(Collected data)
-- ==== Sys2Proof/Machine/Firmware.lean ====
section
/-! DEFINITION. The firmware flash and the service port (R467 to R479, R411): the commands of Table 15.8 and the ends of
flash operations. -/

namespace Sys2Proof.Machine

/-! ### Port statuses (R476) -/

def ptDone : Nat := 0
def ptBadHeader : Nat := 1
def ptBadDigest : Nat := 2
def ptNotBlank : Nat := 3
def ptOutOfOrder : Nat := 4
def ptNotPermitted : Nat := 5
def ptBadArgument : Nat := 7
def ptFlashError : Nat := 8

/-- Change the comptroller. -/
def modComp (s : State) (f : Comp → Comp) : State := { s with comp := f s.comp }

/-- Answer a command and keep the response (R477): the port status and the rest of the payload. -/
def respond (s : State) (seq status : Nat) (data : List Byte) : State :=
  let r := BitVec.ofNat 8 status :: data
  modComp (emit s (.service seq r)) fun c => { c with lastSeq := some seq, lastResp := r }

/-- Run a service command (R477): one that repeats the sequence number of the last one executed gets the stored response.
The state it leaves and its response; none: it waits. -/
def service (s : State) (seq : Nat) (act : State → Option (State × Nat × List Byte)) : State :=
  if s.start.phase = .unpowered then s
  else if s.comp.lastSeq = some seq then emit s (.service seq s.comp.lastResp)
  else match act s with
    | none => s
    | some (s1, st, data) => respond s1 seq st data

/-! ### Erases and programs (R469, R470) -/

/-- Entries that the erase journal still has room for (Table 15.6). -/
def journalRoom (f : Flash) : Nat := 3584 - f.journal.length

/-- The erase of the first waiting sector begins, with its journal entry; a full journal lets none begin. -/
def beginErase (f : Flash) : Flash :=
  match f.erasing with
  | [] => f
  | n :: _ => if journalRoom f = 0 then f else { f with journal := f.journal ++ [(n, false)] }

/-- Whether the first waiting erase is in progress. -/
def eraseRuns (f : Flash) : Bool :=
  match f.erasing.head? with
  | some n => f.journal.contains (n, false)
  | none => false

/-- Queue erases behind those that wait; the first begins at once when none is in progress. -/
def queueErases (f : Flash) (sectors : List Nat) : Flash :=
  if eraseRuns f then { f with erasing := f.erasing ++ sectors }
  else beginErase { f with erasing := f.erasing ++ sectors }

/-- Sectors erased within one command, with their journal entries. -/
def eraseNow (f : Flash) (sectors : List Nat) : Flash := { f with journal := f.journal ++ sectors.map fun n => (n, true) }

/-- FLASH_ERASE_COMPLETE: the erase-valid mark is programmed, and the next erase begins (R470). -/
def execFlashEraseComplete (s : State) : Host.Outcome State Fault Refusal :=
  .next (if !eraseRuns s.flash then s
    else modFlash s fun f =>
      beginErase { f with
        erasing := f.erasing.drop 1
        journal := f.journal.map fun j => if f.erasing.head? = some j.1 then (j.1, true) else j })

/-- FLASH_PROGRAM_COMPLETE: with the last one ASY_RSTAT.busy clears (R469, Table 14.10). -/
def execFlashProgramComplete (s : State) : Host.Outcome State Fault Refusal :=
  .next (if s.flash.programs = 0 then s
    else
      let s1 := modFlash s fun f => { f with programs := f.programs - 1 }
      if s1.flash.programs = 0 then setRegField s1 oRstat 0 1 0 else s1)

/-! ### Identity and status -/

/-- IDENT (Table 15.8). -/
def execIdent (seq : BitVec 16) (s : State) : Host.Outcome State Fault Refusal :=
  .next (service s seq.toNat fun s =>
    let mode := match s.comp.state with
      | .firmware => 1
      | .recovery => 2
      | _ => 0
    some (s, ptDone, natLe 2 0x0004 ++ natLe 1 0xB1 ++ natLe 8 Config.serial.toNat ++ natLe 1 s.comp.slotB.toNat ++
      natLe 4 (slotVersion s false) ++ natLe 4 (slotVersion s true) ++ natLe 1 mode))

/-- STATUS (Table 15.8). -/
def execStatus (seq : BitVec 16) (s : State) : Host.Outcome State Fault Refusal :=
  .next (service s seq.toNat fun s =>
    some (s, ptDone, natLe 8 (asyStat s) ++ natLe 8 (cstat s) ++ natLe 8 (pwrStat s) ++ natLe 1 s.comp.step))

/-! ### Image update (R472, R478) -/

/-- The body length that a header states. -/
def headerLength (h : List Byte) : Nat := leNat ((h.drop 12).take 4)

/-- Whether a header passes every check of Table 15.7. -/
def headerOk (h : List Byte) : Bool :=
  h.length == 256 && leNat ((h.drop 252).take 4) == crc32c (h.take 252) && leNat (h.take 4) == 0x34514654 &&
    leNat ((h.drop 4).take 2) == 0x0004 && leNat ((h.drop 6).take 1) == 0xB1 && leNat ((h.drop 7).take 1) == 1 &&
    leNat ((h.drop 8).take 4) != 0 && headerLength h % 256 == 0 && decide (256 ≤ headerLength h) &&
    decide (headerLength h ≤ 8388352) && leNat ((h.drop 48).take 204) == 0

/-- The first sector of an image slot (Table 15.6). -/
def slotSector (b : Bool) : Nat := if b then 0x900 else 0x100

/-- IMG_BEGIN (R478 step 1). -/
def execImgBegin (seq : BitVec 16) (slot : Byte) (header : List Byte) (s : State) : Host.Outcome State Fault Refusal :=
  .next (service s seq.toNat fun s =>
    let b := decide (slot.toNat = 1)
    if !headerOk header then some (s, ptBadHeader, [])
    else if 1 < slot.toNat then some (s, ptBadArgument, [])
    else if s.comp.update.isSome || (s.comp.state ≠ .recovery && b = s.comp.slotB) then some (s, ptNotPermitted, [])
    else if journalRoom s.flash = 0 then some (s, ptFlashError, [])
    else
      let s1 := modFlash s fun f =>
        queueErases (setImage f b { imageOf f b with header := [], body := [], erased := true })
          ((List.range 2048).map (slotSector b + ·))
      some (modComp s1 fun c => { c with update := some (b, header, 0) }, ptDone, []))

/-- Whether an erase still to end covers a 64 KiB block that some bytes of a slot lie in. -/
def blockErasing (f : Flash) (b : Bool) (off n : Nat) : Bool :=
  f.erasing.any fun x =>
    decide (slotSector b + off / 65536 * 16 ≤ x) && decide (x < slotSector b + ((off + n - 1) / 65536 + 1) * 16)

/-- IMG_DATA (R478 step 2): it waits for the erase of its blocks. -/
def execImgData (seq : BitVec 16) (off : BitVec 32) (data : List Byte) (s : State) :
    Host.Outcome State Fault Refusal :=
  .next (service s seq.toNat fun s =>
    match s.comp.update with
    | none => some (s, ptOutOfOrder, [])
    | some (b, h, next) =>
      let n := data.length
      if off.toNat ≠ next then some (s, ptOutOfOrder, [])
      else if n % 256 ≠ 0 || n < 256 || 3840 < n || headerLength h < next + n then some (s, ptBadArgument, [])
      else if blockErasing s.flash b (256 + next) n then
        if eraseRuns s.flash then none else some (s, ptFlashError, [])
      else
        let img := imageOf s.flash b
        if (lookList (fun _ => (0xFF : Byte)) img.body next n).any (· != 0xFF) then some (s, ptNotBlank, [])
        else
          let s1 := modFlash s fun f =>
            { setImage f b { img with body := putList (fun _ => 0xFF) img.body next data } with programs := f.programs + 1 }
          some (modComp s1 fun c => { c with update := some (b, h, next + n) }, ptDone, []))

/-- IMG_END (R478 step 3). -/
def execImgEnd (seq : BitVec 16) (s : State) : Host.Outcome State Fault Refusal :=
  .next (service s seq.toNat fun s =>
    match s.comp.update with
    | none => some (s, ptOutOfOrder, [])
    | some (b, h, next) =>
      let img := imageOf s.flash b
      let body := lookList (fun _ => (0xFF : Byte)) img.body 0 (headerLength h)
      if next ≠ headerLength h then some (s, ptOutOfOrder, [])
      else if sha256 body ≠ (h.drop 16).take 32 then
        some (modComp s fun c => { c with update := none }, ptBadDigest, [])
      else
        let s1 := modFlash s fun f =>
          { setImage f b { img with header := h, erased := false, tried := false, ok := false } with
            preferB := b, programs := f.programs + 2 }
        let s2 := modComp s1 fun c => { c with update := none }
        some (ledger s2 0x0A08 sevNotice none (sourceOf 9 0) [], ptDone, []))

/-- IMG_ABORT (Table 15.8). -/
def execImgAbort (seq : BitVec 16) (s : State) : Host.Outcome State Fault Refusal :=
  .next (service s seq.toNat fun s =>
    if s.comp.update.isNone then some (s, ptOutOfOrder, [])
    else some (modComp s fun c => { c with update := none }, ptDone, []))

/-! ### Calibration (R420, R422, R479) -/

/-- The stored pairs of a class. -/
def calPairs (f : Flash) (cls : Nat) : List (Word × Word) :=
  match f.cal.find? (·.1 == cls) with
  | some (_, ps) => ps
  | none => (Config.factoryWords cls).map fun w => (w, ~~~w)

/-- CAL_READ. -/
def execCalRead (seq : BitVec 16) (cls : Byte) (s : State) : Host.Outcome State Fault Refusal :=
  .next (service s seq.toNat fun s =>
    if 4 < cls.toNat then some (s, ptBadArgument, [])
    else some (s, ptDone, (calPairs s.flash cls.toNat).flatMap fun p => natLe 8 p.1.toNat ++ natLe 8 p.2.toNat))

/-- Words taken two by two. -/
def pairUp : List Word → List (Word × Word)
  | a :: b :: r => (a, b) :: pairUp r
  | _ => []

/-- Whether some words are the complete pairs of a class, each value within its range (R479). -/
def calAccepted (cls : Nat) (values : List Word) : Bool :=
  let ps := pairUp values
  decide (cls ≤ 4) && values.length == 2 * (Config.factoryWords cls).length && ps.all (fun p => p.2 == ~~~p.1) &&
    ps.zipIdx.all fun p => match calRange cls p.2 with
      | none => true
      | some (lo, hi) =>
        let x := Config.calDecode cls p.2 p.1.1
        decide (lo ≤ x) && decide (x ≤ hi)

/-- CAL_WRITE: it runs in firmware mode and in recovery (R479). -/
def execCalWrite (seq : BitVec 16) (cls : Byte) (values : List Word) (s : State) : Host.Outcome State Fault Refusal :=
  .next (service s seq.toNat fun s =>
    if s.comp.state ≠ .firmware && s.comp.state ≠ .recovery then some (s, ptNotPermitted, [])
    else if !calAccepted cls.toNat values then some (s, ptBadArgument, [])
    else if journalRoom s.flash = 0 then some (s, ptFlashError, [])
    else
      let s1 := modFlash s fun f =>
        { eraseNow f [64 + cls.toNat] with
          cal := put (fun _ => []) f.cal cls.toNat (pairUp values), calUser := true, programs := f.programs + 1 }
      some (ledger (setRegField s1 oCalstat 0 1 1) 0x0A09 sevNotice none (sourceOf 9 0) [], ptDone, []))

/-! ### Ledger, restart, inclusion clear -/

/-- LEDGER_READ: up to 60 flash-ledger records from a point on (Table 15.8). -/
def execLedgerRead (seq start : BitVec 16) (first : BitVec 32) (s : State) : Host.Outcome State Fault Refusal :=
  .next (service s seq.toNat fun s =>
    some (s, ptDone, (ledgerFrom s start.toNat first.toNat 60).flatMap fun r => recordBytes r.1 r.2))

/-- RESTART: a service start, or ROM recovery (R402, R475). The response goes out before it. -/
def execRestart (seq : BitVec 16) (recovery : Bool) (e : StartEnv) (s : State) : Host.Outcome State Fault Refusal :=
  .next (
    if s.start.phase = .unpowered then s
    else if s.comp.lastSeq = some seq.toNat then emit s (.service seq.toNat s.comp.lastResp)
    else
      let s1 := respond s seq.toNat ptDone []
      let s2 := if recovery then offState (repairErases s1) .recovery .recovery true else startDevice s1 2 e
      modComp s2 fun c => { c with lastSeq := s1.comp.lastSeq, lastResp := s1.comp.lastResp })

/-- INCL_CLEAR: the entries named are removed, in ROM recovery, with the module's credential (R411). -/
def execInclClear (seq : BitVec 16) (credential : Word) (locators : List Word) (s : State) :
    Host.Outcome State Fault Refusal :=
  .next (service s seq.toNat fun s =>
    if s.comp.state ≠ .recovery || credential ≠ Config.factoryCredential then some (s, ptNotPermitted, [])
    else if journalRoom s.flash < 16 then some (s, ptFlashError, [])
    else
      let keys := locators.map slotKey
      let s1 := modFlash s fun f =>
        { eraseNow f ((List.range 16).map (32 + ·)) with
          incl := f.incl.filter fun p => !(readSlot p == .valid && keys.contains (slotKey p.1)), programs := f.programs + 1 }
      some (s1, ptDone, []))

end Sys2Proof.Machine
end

▸ Exercise goal
Respond with a single number: the count of lines in the entries above that contain the string "class".

▸ Task result
2